READER, forgive me. I confess to having been a media studies teacher in a former life. In those days students did lots of analysis and undertook practical work only as a means to understanding the media. Rather like an art historian undertaking painting better to comprehend a work of art. The field was broad, encompassing film, the press, television and photography, as well as propaganda, communication and politics. Students were tasked with the critical study of the media, to expose its vested interests and bias. Sound familiar? You bet.
Not trusting ‘mainstream’ media with its nefarious funding and its overt bias, it is the modestly (if not barely) funded ‘outsider’ sources to which we now turn. I refer to sites such as TCW Defending Freedom, the Daily Sceptic, the Daily Wire, Exposé, UK Column, Children’s Health Defense and the many other outsider blogs and podcasts. The struggle for authentic news and debate persists with much energy spent on censorship and accusations of misinformation. I now see ‘media studies’ embedded in so many of these posts and ensuing discussions. Yet few would recognise that they’re doing what amounts to media studies. Ironically, today’s students probably would not recognise this either, preferring instead to categorise challenges to the mainstream as ‘bigotry’. Furthermore, I anticipate that the subject’s erstwhile critics would be equally loath to appreciate this.
The renowned historian David Starkey excoriated media studies in a 1995 article for the Sunday Times. At the time, I felt he did not understand the subject. Given his recent ‘cancellation’ experience, and the development of his own media channel, David Starkey Talks, I rather think he will have developed a tightly honed media studies skillset. What an image, Dr Starkey, a master of the art of media studies. Unthinkable.
Dr Starkey’s own discipline, history, is a fully respected, proper academic subject. Yet, no longer should we see history and media studies as being at odds with one another. These days, school subjects compete for a share of a shrinking curriculum space. In 2012 Tristram Hunt complained about the endless focus upon ‘Henry VIII’ and ‘Hitler’ in the squeezed curriculum. What is the likelihood that children will learn about Dr Starkey’s observation that Britain’s first ‘Brexit’ took place as a result of the actions of Henry VIII? Given Dr Starkey’s ‘cancellation’ by the ‘woke’ and their stance on Brexit, it is unlikely.

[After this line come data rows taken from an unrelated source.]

def Core.tokens (c : Core) (q : BitVec 4) : List Tok := vget c.q.fifo q.toNat []

/-- The oldest token of those a wait pops whose status is not success (02 R23). -/
def Core.badTok (c : Core) (k : Ctl) : Option Tok := ((c.tokens k.wq).take k.pops).find? fun t => t.status ≠ 0

/-- A poisoned block among pieces that are read, or partly written: POISON with the address read (07 R171, R174). -/
def Core.poisonIn (c : Core) (rd wr : Ranges) : Option Flt :=
  if c.r.pres.isEmpty then none
  else
    let one (whole : Bool) (r : Nat × Nat) : Option Flt :=
      ((blocksIn r.1 r.2).find? fun b => c.presOf b = .poisoned && !(whole && coversBlock wr b)).map fun b =>
        { code := 0x0C, faddr := BitVec.ofNat 64 (max r.1 ((blockSpan b).headD (0, 0)).1), block := BitVec.ofNat 9 b }
    (rd.findSome? (one false)).or (wr.findSome? (one true))

/-- EARLY_READ for pieces that are read (08 R193). -/
def Core.earlyIn (c : Core) (rs : Ranges) (after : Nat) : Option Flt :=
  if c.early then (c.pendingIn rs after).map fun a => { code := 0x0D, faddr := BitVec.ofNat 64 a } else none

/-- EARLY_READ for the predicates a word reads, all at the address of their window. -/
def Core.earlyPreds (c : Core) (l : List (BitVec 3)) : Option Flt :=
  if c.early && c.predPending l then some { code := 0x0D, faddr := 0x302400 } else none

/-- Of two faults the one with the lower address in FADDR. -/
def lowerFlt : Option Flt → Option Flt → Option Flt
  | some f, some g => some (if g.faddr.toNat < f.faddr.toNat then g else f)
  | f, g => f.or g

/-- EARLY_READ for the registers a word reads: FADDR is the lowest pending word among these and the memory pieces `rd`
that the word reads too (08 R193). -/
def Core.earlyRegs (c : Core) (regs : Ranges) (preds : List (BitVec 3)) (rd : Ranges) (after : Nat) : Option Flt :=
  (lowerFlt (c.earlyIn regs 0) (c.earlyPreds preds)).bind fun f => lowerFlt (some f) (c.earlyIn rd after)

/-- Absent blocks among pieces: a pull that could not be served raises PULL, else the domain freezes (14 R341). -/
def Core.absentIn (c : Core) (rs : Ranges) : Option (Verdict) :=
  match c.blocksWith .absent rs with
  | [] => none
  | b :: bs =>
    match (b :: bs).find? fun x => c.t.pullFail.contains x with
    | some x =>
      let a := (rs.find? fun r => (blocksIn r.1 r.2).contains x).map (·.1)
      some (.fault { code := 0x17, faddr := BitVec.ofNat 64 (a.getD 0), block := BitVec.ofNat 9 x })
    | none => some (.freeze (b :: bs))

/-- The word at the issue point is its stream's next one, and an earlier word holds it back: the spacing after a branch or
a bank conflict (02 R52, R53), or the barrier wait of an OBBAR (10 R269). (DEDUCED, log 63.) -/
def Core.held (c : Core) : Bool :=
  match c.phase with
  | .issue st => (c.stream st).hold != 0 || (st = .a && c.barWait.isSome)
  | _ => false

/-- Every register piece that a word reads. -/
def Plan.allRegs (p : Plan) : Ranges := p.regs ++ p.preds.flatMap pRange

/-- The decision of the issue point on a word, checks in the order of R37 and R341; every block that it reads or writes is
touched, also one that it writes whole (R117, R341). All pulls that a word needs and can
name are requested together: those of its registers with its memory pieces, where no register it reads is absent (R341).
EARLY_READ for registers, and POISON of the registers of other words than the tile commands, rank before the faults of the
word's description; EARLY_READ for memory after them and before HEADER and POISON. (DESIGN CHOICE, log 44.) A word that is
held back is judged for its decode faults alone (R38). (DEDUCED, log 63.) -/
def verdict (c : Core) (p : Plan) : Verdict :=
  match p.decode with
  | some f => .fault f
  | none =>
  if c.held then .wait else
  match c.absentIn p.waitRegs with
  | some v => v
  | none =>
  if (c.tokens p.ctl.wq).length < p.ctl.pops then .wait
  else match c.badTok p.ctl with
  | some t => .fault { code := t.status, faddr := t.faddr, status := t.status, poff := t.poff }
  | none =>
  if p.ctl.pushes ≠ 0 &&
      64 < (c.tokens p.ctl.sq).length + vget c.q.fres p.ctl.sq.toNat 0 + p.ctl.pushes then .wait
  else match p.preWait with
  | some f => .fault f
  | none =>
  if p.wait then .wait
  else match c.absentIn p.allRegs with
  | some v => v
  | none =>
  match (c.earlyRegs p.regs p.preds (p.rd ++ p.rdCopy) p.readAt).or (if p.tile then none else c.poisonIn p.allRegs []) with
  | some f => .fault f
  | none =>
  match p.fault with
  | some f => .fault f
  | none =>
  match c.absentIn (p.dst ++ p.rd ++ p.rdLand ++ p.wrLand ++ p.wr) with
  | some v => v
  | none =>
  match ((c.earlyIn (p.rd ++ p.rdCopy) p.readAt).or p.mid).or
      (c.poisonIn ((if p.tile then p.allRegs else []) ++ p.rd ++ p.rdLand) p.wr) with
  | some f => .fault f
  | none =>
  match p.late with
  | some f => .fault f
  | none => .go

/-- The word issues. -/
def Verdict.goes : Verdict → Bool
  | .go => true
  | _ => false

Furthermore, in all of those lessons on WWII, what chance is there that students will learn about Klaus Schwab’s pet project as one that carries echoes of Hitler’s anti-capitalist totalising project? The elites are not even trying to hide it. What Schwab refers to as the ‘fourth industrial revolution’ feels more like the Fourth Reich. ‘You will own nothing’ is a vision which does not merely refer to property or possessions, it includes your own body. Hence the addition of the clause ‘and you will be happy’. It seems as though, far from preventing a future totalitarian takeover, some history lessons have merely taught some people how to do it.
The Fourth Reich (aka the ‘Great Reset’) sets out to destroy, Maoist style, the four ‘olds’: ideas, customs, culture and habits. I can envisage Schwab and his ilk dispensing with the inconvenience of human societies vibrantly connecting with their pasts. The very real danger is that the subject of history will become one of the many ‘olds’ that must be overcome in globalists’ eyes.

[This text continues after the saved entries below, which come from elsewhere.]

/-! ## Landing (14 R340) -/

/-- Bytes written at a local address of the selected core, but for those in refused blocks and for the z states
(R133, R171). -/
def State.putL (s : State) (bad : List Nat) : Nat → List Byte → State
  | _, [] => s
  | a, b :: bs =>
    let skip := zAddr a || (!bad.isEmpty && ((blockOf a).map bad.contains).getD false)
    State.putL (if skip then s else s.setB s.cur a b) bad (a + 1) bs

/-- Rows of equal length, a pitch apart, in ascending order: of rows that overlap, the later one stays. (DESIGN CHOICE,
log 48.) -/
def State.putRows (s : State) (bad : List Nat) (dest rows pitch : Nat) (data : List Byte) : State :=
  let len := data.length / max rows 1
  (List.range rows).foldl (fun s r => s.putL bad (dest + r * pitch) ((data.drop (r * len)).take len)) s

/-- Words written from an address on, by index. -/
def State.putWords (s : State) (bad : List Nat) (dest : Nat) (l : List (Nat × W32)) : State :=
  l.foldl (fun s p => s.putL bad (dest + 4 * p.1) (leBytes 4 p.2.toNat)) s

/-- The word of an accumulator as it stands. -/
def State.word32 (s : State) (dest i : Nat) : W32 := BitVec.ofNat 32 (s.getLe (dest + 4 * i) 4)

/-- One item of a KIND 7 landing: under a mask, only the bits set in it change. -/
def State.putItem (s : State) (bad : List Nat) (i : LItem) : State :=
  match i.mask with
  | none => s.putL bad i.addr i.data
  | some m => s.putL bad i.addr [(s.getL i.addr &&& ~~~m) ||| ((i.data.headD 0) &&& m)]

/-- The new value of a CSR under a CSR word, reserved bits ignored (R349, R6). -/
def csrNew (n : Csr) (op : CsrOp) (old v : W64) : W64 :=
  (match op with
    | .write => v
    | .set => old ||| v
    | .clear => old &&& ~~~v) &&& n.mask

/-- A whole scalar of the job. -/
def Core.putScalar (c : Core) (n : Nat) (x : W64) : Core := { c with r := { c.r with s := vset c.r.s n x } }
def Core.putShadow (c : Core) (n : Nat) (x : W64) : Core := { c with r := { c.r with sh := vset c.r.sh n x } }

/-- A CSR word on its landing tick: the old value goes to its scalar (R340, R349). -/
def Core.landCsr (c : Core) (n : Csr) (op : CsrOp) (v : W64) (res : Option (Bool × Nat)) : Core :=
  let old := c.csr n
  let c0 := if n.writable then c.setCsr n (csrNew n op old v) else c
  let c1 := if n = .slice then { c0 with t := { c0.t with sliced := true } } else c0
  match res with
  | none => c1
  | some (true, k) => c1.putShadow k old
  | some (false, k) => if k = 0 then c1 else c1.putScalar k old

/-- Bits of DIVS of an engine's divisor (R316). -/
def divShift : Eng → Nat
  | .a => 0
  | .m => 4
  | .v => 8
  | .c => 12

/-- CLKDIV on its landing tick: DIVS shows the divisor, and the engine awaits its change boundary (R318). -/
def Core.landDiv (c : Core) (e : Eng) (n : BitVec 4) : Core :=
  let d := c.csr .divs
  let c1 := c.setCsr .divs ((d &&& ~~~((0xF : W64) <<< divShift e)) ||| ((n.setWidth 64) <<< divShift e))
  match e with
  | .a => { c1 with sa := { c1.sa with newDiv := some n.toNat } }
  | .m => { c1 with sm := { c1.sm with newDiv := some n.toNat } }
  | .v => { c1 with sv := { c1.sv with newDiv := some n.toNat } }
  | .c => { c1 with ci := { c1.ci with newDiv := some n.toNat } }

/-- Lanes of a v register that a mask selects. -/
def Core.putLanes (c : Core) (n : Nat) (mask : W64) (val : List W32) : Core :=
  let old := vget c.r.v n (.replicate 64 0)
  let x : Vector W32 64 := Vector.ofFn fun (i : Fin 64) => if mask.getLsbD i.val then val.getD i.val 0 else old[i.val]
  { c with r := { c.r with v := vset c.r.v n x } }

def Core.putK (c : Core) (n : Nat) (mask val : W64) : Core :=
  { c with r := { c.r with k := vset c.r.k n ((vget c.r.k n 0 &&& ~~~mask) ||| (val &&& mask)) } }

def Core.putPred (c : Core) (n : Nat) (b : Bool) : Core :=
  let m : BitVec 8 := 1 <<< n
  { c with r := { c.r with p := if b then c.r.p ||| m else c.r.p &&& ~~~m } }

/-- The view of a ring, or of a barrier cell, shows a word's change (10 R258, R262). -/
def Core.showRing (c : Core) (n : Nat) (d : Ring) : Core :=
  { c with q := { c.q with ringV := vset c.q.ringV n ((vget c.q.ringV n .reset).plus d) } }
def Core.showBar (c : Core) (n : Nat) (d : Bar) : Core :=
  { c with q := { c.q with barV := vset c.q.barV n ((vget c.q.barV n .reset).plus d) } }

/-- A local ATOM on its perform tick: the old value, zero-extended, is appended to aq (07 R176). -/
def State.landAtom (s : State) (op : AtomOp) (w64 : Bool) (addr : Nat) (b c : W64) : State :=
  let n := if w64 then 8 else 4
  let old := s.getLe addr n
  let s1 := s.putL [] addr (leBytes n (atomNew op (8 * n) old b.toNat c.toNat))
  (s1.record s.cur 3 old).onCore fun k => k.dqAppend .aq { val := BitVec.ofNat 64 old, status := 0, faddr := 0 }

/-- The change one action makes, but for bytes in refused blocks, and the SATFLAGS bits it sets. MSATC acts after the
others of its tick. A local ATOM whose block was poisoned since its issue gives its aq place back and appends nothing.
(DESIGN CHOICE, log 65.) -/
def State.landAct (s : State) (bad : List Nat) (a : LAct) : State × BitVec 2 :=
  let reg (f : Core → Core) : State × BitVec 2 :=
    (if a.ranges.any fun r => (blocksIn r.1 r.2).any bad.contains then s else s.onCore f, 0)
  match a with
  | .write dest rows pitch data => (s.putRows bad dest rows pitch data, 0)
  | .mma dest fmt t1 t2 =>
    let r := mmaLand fmt.toNat t1 t2 (s.word32 dest)
    (s.putWords bad dest r.1, if r.2 then satM else 0)
  | .zpc dest fmt corr =>
    let r := zpcLand fmt.toNat corr (s.word32 dest)
    (s.putWords bad dest r.1, if r.2 then satM else 0)
  | .sum dest fmt sums =>
    (s.putWords bad dest (sums.zipIdx.map fun p =>
      (p.2, (if bit 11 fmt.toNat then 0 else s.word32 dest p.2) + p.1)), 0)
  | .queue q v => (s.onCore fun c => c.dqAppend q { val := v, status := 0, faddr := 0 }, 0)
  | .msatc _ => (s, 0)
  | .azero dest fmt =>
    (s.putRows bad dest (fmtM fmt.toNat) 256 (List.replicate (4 * fmtM fmt.toNat * fmtN fmt.toNat) 0), 0)
  | .list items => (items.foldl (fun s i => s.putItem bad i) s, 0)
  | .atom _ op w64 addr b c =>
    (if ((blockOf addr).map bad.contains).getD false
      then s.onCore fun k => { k with q := { k.q with dres := vset k.q.dres 6 (vget k.q.dres 6 0 - 1) } }
      else s.landAtom op w64 addr b c, 0)
  | .zstate dest data => reg fun c => (data.zipIdx).foldl (fun c p => c.setB (dest + p.2) p.1) c
  | .csr n op v res => (s.onCore fun c => c.landCsr n op v res, 0)
  | .clkdiv e n => (s.onCore fun c => c.landDiv e n, 0)
  | .scalar n v => reg fun c => c.putScalar n v
  | .shadow n v => (s.onCore fun c => c.putShadow n v, 0)
  | .handle n v => reg fun c => { c with r := { c.r with h := vset c.r.h n v } }
  | .mreg n v => reg fun c => { c with r := { c.r with m := vset c.r.m n v } }
  | .xreg n v => reg fun c => { c with r := { c.r with x := vset c.r.x n v } }
  | .lanes n mask v => reg fun c => c.putLanes n mask v
  | .kbits n mask v => reg fun c => c.putK n (mask.getD (BitVec.allOnes 64)) v
  | .pred n b => reg fun c => c.putPred n b
  | .ringView n d => (s.onCore fun c => c.showRing n d, 0)
  | .barView n d => (s.onCore fun c => c.showBar n d, 0)

/-- An async cause raised by a landing (R171, R341). -/
def asyncStop (code : BitVec 8) (addr block : Nat) : Stop :=
  { kind := .async, st := none, code := code, imm := 0, faddr := BitVec.ofNat 64 addr, status := 0,
    block := BitVec.ofNat 9 block, poff := none }

/-- One entry lands: what it covers becomes present, what it may not write raises an async cause, the rest is
written; its SATFLAGS bits are collected. -/
def State.landOne (r : State × BitVec 2) (e : Land) : State × BitVec 2 :=
  let s := r.1
  let lost := if s.core.r.pres.isEmpty then [] else s.core.partly .absent e
  let pois := if s.core.r.pres.isEmpty then [] else s.core.partly .poisoned e
  let bad := (lost ++ pois).map (·.1)
  let s1 := s.onCore fun c => (lost.map fun p => asyncStop 0x17 p.2 p.1).foldl Core.noteStop
    ((pois.map fun p => asyncStop 0x0C p.2 p.1).foldl Core.noteStop (c.coverBlocks e))
  e.acts.foldl (fun r a => let x := r.1.landAct bad a; (x.1, r.2 ||| x.2)) (s1, r.2 ||| e.sat)

/-- MSATC: after the CSR writes and hardware sets of its tick, m takes the flags and they clear (05 R130). They clear too where
m's block refuses the write: absent, its pull having failed, or poisoned. (DESIGN CHOICE, log 66.) -/
def Core.landMsatc (c : Core) (dest : Nat) : Core :=
  let v := c.csr .satflags &&& 3
  let c1 := c.setCsr .satflags (c.csr .satflags &&& ~~~3)
  if (blocksIn dest 4).any fun b => c.presOf b = .absent || c.presOf b = .poisoned then c1
  else { c1 with r := { c1.r with m := vset c1.r.m ((dest - 0x301C00) / 4) (v.setWidth 32) } }

/-- Steps 2 and 3 of R48 on the entries whose tick has come: results, then flags, those of the groups completed on this
tick among them (03 R78), then MSATC, then tokens. MSATC's write stays over that of a word issued later that lands in the same
m register on its tick. (DEDUCED, log 66.) -/
def State.landAll (s : State) (due : List Land) : State :=
  let r := due.foldl State.landOne (s, 0)
  r.1.onCore fun c =>
    let c0 := c.orFp (due.foldl (fun f e => f ||| e.fp) c.cp.fpPend)
    let c1 := { (c0.orSat r.2) with cp := { c0.cp with fpPend := 0 } }
    let c2 := (due.flatMap (·.acts)).foldl (fun c a => match a with
      | .msatc dest => c.landMsatc dest
      | _ => c) c1
    due.foldl (fun c e => c.pushTokens e.sq (e.sn.toNat + 1) plainTok) c2

/-- An entry whose landing tick has come, counted on the ticks of its own mode (R335, R336). -/
def Core.isDue (c : Core) (e : Land) : Bool := e.rem = 0 && e.sup = c.inSup

/-- An enforced log puts another atomic before a local ATOM that is due, or the log cannot be reached: the tick waits for it
(14 R352; 15 R362). (DEDUCED, log 13.) -/
def State.atomHeld (s : State) (due : List Land) : Bool :=
  let held (s : State) (a : LAct) : Bool := match a with
    | .atom _ _ w64 addr _ _ => !s.replayOk s.cur 3 (s.getLe addr (if w64 then 8 else 4))
    | _ => false
  s.core.replayMode ≠ 0 &&
    (due.foldl (fun (r : Bool × State × BitVec 2) e => (r.1 || e.acts.any (held r.2.1), State.landOne r.2 e)) (false, s, 0)).1

/-- LAND: the list stands in order of issue, and within one tick in stream order (R48, R336). -/
def execLand (s : State) : Out :=
  let c := s.core
  if c.phase ≠ .land then .next s
  else
    let due := c.land.filter c.isDue
    match c.landNeeds due with
    | [] => if s.atomHeld due then .next s else
      let s1 := (s.onCore fun c => { c with land := c.land.filter fun e => !c.isDue e }).landAll due
      .next (s1.onCore fun c =>
        let c1 := c.newDivs
        { c1 with phase := .fetch .a, t := { c1.t with pullFail := [] } })
    | bs => .next (s.onCore fun c => c.freeze bs)

end Sys2Proof.Machine
end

Which brings me back to our (now) old friend, media studies. So much of what we’ve experienced over the past two years or so has been centred around how information has been highly controlled. Laura Dodsworth’s book A State of Fear is a superlative account of the many psychological techniques used in this respect. We need not stop there. Hector Drummond’s The Face Mask Cult, Robert Kennedy Jr’s The Real Anthony Fauci, Naomi Wolf’s The Bodies of Others and many more testify in their own ways to the manner in which the media has been harnessed as a political weapon by governments and elites against their own people. Never before has media studies been as important as it is right now.
When I taught the subject, Bill Gates ran the firm which made our computers and desktop publishing software. Gates now funds much of the media under the cloak of his ‘charitable’ foundations. His obsession with injecting the world’s population underscores that transhumanist (or dehumanising) vision of Schwab’s Fourth Reich Reset.
For many, it is the alternative media ‘outliers’ which have brought into sharp view the immense power and influence of the mainstream media, the role of governments in its disseminating of propaganda and the use of social media tools to push drugs, censor and to silence. Investigative journalism belongs within the realm of these outliers whilst the mainstream media deals in the promotion of fear and the silencing of dissent.
All of these points were and are grist to the media studies mill. They are the beating heart of many present-day conversations and reader comments. Let’s call this practice ‘neo-media studies’, where the distinction is made between what appears and what is, between what is politically correct and actually true. Neo-media studies must be a ruthless exercise in deconstruction and exposure, especially concerning all that funding and influence.
Dr Starkey, can we call a truce and concede that the outliers’ practice of media studies is playing an important role in preserving the subject and scholarly practice of history from the destructive reach of the globalists? And that both subjects play an important part in a civilised, democratic and knowledgeable society? I believe so.
Let’s all do media studies now, before it’s too late.